The Best Possible Life

Advocating for a minimum wage

July 27, 2009 · Leave a Comment

Written by Sichu Mali, summer intern

Prior to being appointed as the Secretary of Labor in 1933, Frances spent 15 years as a member of the Consumers’ League and as an industrial commissioner in New York State. In 1918, she had accepted Governor Al Smith’s invitation to become the first female member of the New York State Industrial Commission. In 1926, she became the chairperson of the commission. During her years as the member and later, as the chairperson of this commission, she championed better working hours and conditions, compensation for work-related injuries, and a minimum wage. An article titled ‘Average Pay is $13, says Miss Perkins’ which was published in the New York American on November 19, 1929 stands as a testimony to Frances’s endorsement of the minimum wage issue.

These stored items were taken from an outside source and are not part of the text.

-- ==== Sys2Proof/Machine/Ops.lean ====
section
/-! DEFINITION. Machine/Ops.lean: the named operations on register words and fields, status words and their events, time,
staging bytes, and the small list helpers that the families share. -/

namespace Sys2Proof.Machine

/-- The completed effect of a command. -/
abbrev Out := Host.Outcome State Fault Refusal

/-! ### Words and fields -/

/-- The value of a field inside a word. -/
def fieldOf (lo w : Nat) (x : Word) : Nat := (x.toNat / 2 ^ lo) % 2 ^ w

/-- A word with a field replaced. -/
def withField (lo w : Nat) (x : Word) (v : Nat) : Word :=
  (x &&& ~~~ fieldMask lo w) ||| BitVec.ofNat 32 ((v % 2 ^ w) * 2 ^ lo)

/-- The word of a register, by its key. -/
def State.word (s : State) (key : Nat) : Word := spGet regReset s.regs key

/-- Stores the word of a register, by its key. -/
def State.setWord (s : State) (key : Nat) (w : Word) : State := s.setRegs (spSet regReset s.regs key w)

/-- Reads field `f` at outer index `i` and inner index `j`. -/
def State.rd2 (s : State) (f : Fld) (i j : Nat) : Nat := fieldOf f.lo f.w (s.word (f.key i j))

/-- Reads field `f` at index `i`. -/
def State.rd (s : State) (f : Fld) (i : Nat) : Nat := s.rd2 f i 0

/-- Writes field `f` at outer index `i` and inner index `j`. -/
def State.wr2 (s : State) (f : Fld) (i j v : Nat) : State :=
  s.setWord (f.key i j) (withField f.lo f.w (s.word (f.key i j)) v)

/-- Writes field `f` at index `i`. -/
def State.wr (s : State) (f : Fld) (i v : Nat) : State := s.wr2 f i 0 v

/-- Writes a signed number into field `f`, in two's complement (R9). -/
def State.wrInt (s : State) (f : Fld) (i : Nat) (v : Int) : State := s.wr f i (v % 2 ^ f.w).toNat

/-- Writes a truth value into field `f`. -/
def State.wrB (s : State) (f : Fld) (i : Nat) (b : Bool) : State := s.wr f i b.toNat

/-- Advances the counter field `f` by `n`, wrapping to zero. -/
def State.bumpBy (s : State) (f : Fld) (i n : Nat) : State := s.wr f i (s.rd f i + n)

/-- Advances the counter field `f` by one, wrapping to zero. -/
def State.bump (s : State) (f : Fld) (i : Nat) : State := s.bumpBy f i 1

/-- Advances a 64-bit counter held in two words by one. -/
def State.bump64 (s : State) (lo hi : Fld) (i : Nat) : State :=
  let n := s.rd lo i + 2 ^ 32 * s.rd hi i + 1
  (s.wr lo i n).wr hi i (n / 2 ^ 32)

/-- Writes a field, held at its greatest value when the number is larger. -/
def State.wrSat (s : State) (f : Fld) (i v : Nat) : State := s.wr f i (min v (2 ^ f.w - 1))

/-- The field holds a value other than zero. -/
def State.on (s : State) (f : Fld) (i : Nat) : Bool := s.rd f i != 0

/-- A number of `w` bits as a signed number in two's complement (R9). -/
def toSigned (w v : Nat) : Int := if v % 2 ^ w < 2 ^ (w - 1) then ((v % 2 ^ w : Nat) : Int) else ((v % 2 ^ w : Nat) : Int) - 2 ^ w

/-- A field as a signed number in two's complement (R9). -/
def State.rdInt (s : State) (f : Fld) (i : Nat) : Int := toSigned f.w (s.rd f i)

/-- The word in force of a buffered register (R300). -/
def State.forceWord (s : State) (key : Nat) : Word := spGet regReset s.inForce key

/-- The value in force of a field of a buffered register (R300). -/
def State.frc2 (s : State) (f : Fld) (i j : Nat) : Nat := fieldOf f.lo f.w (s.forceWord (f.key i j))

/-- The value in force of a field of a buffered register (R300). -/
def State.frc (s : State) (f : Fld) (i : Nat) : Nat := s.frc2 f i 0

/-- Puts the value last written to a buffered register in force (R300). -/
def State.apply (s : State) (key : Nat) : State := s.setInForce (spSet regReset s.inForce key (s.word key))

/-- Bit `b` of a word. -/
def bitOf (x : Word) (b : Nat) : Bool := x.getLsbD b

/-- A number as its `n` bytes, least significant first (R8). -/
def leBytes : Nat → Nat → List Byte
  | 0, _ => []
  | n + 1, v => BitVec.ofNat 8 (v % 256) :: leBytes n (v / 256)

/-- The number that bytes spell, least significant first (R8). -/
def leNat : List Byte → Nat
  | [] => 0
  | b :: rest => b.toNat + 256 * leNat rest

/-- The bytes `n` places from `off` of a list, zero beyond its end. -/
def bytesAt (bs : List Byte) (off n : Nat) : List Byte :=
  let l := (bs.drop off).take n
  l ++ List.replicate (n - l.length) 0

/-- The number in the `n` bytes from `off`, least significant first. -/
def leAt (bs : List Byte) (off n : Nat) : Nat := leNat (bytesAt bs off n)

/-- Puts `x` into a sorted list, before the first member it does not exceed. -/
def insertBy {α : Type} (le : α → α → Bool) (x : α) : List α → List α
  | [] => [x]
  | y :: ys => if le x y then x :: y :: ys else y :: insertBy le x ys

/-- A list sorted, members that compare equal keeping their order. -/
def sortBy {α : Type} (le : α → α → Bool) (l : List α) : List α := l.foldr (insertBy le) []

/-- Removes repeats, keeping first places. -/
def dedupNat : List Nat → List Nat
  | [] => []
  | x :: xs => x :: (dedupNat xs).filter (· != x)

/-- The mask whose bits are the members of a list. -/
def maskOf (l : List Nat) : Nat := (dedupNat l).foldl (fun m j => m + 2 ^ j) 0

/-! ### Time -/

/-- One microsecond in units of `now`. -/
abbrev usec : Nat := 300

/-- One millisecond in units of `now`. -/
abbrev msec : Nat := 300000

/-- At least `d` units have passed since `t`. -/
def State.passed (s : State) (t d : Nat) : Bool := decide (t + d ≤ s.now)

/-- The timebase count (R275). -/
def State.tb (s : State) : DWord := s.time.count

/-- The stamp of this instant: timebase and web position (R25). -/
def State.stampNow (s : State) : Stamp := ⟨s.time.count, s.word (R.ENC_POS.key 0 0)⟩

/-- The value a phase of the timebase clock latches: instants a quarter of a cycle apart, 2.5 ns times (1 + RATE), on the accumulator and its
fraction, rounded down to the whole nanosecond (R275). The count stands still until the loop has first locked. -/
def State.latched (s : State) (phase : Nat) : DWord :=
  if s.time.started then
    s.time.count + BitVec.ofNat 64 ((s.time.frac + phase * (10 * (100000000 + s.rdInt R.TB_STAT_RATE 0)).toNat / 4) / 100000000)
  else s.time.count

/-- The stamp latched at a phase of the timebase clock (R25, R258, R275). -/
def State.stampAt (s : State) (phase : Nat) : Stamp := ⟨s.latched phase, s.word (R.ENC_POS.key 0 0)⟩

/-- Stores the timebase in a pair of words. -/
def State.wrTime (s : State) (lo hi : Fld) (i : Nat) : State :=
  (s.wr lo i s.tb.toNat).wr hi i (s.tb.toNat / 2 ^ 32)

/-- Draws the place of the next free value. -/
def State.draw (s : State) : Nat × State := (s.freeIx, s.setFreeIx (s.freeIx + 1))

/-- While the substitute is FOLLOWING, a record sent and not acknowledged withholds what firmware makes visible (R319) (DESIGN CHOICE, log
178). -/
def State.withheld (s : State) : Bool := decide (s.rd R.SUP_STAT_SUBST 0 = 2) && decide (s.sup.acked < s.sup.sent)

/-- Firmware's duties run: no takeover of the supervisors is under way (R322), and no journal record withholds them (R319). -/
def State.dutiesRun (s : State) : Bool := s.sup.takingAt.isNone && !s.withheld

/-- A start that finds firmware's duties paused waits for them to resume, once (R322). -/
def State.holdStart (s : State) (h : HeldStart) : State :=
  if s.sup.waiting.contains h then s else s.setSup { s.sup with waiting := s.sup.waiting ++ [h] }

The article reports that in 1929, a single woman living alone in Manhattan needed $19.70 weekly “to maintain life according to a minimum standard of health and comfort.” Yet the average wage offered to beginner girls and women in the city varied from $13 to $15 a week. It was impossible for the average working girl to make ends meet on the wages she was earning. These points were brought up by Frances, then the New York Industrial Commissioner, in an address before the Association to Promote Proper Housing for Girls, held at the Hotel Pennsylvania.  There, she had asked for wages “high enough so that there should be no demand for a subsidy for working girls.” She expressed her opinion as follows:

minimum wage quote

While Frances’s idea about a reasonable living wage was not fully realized until she became the Secretary of Labor, as this article shows, she had begun advocating for it earlier in her career.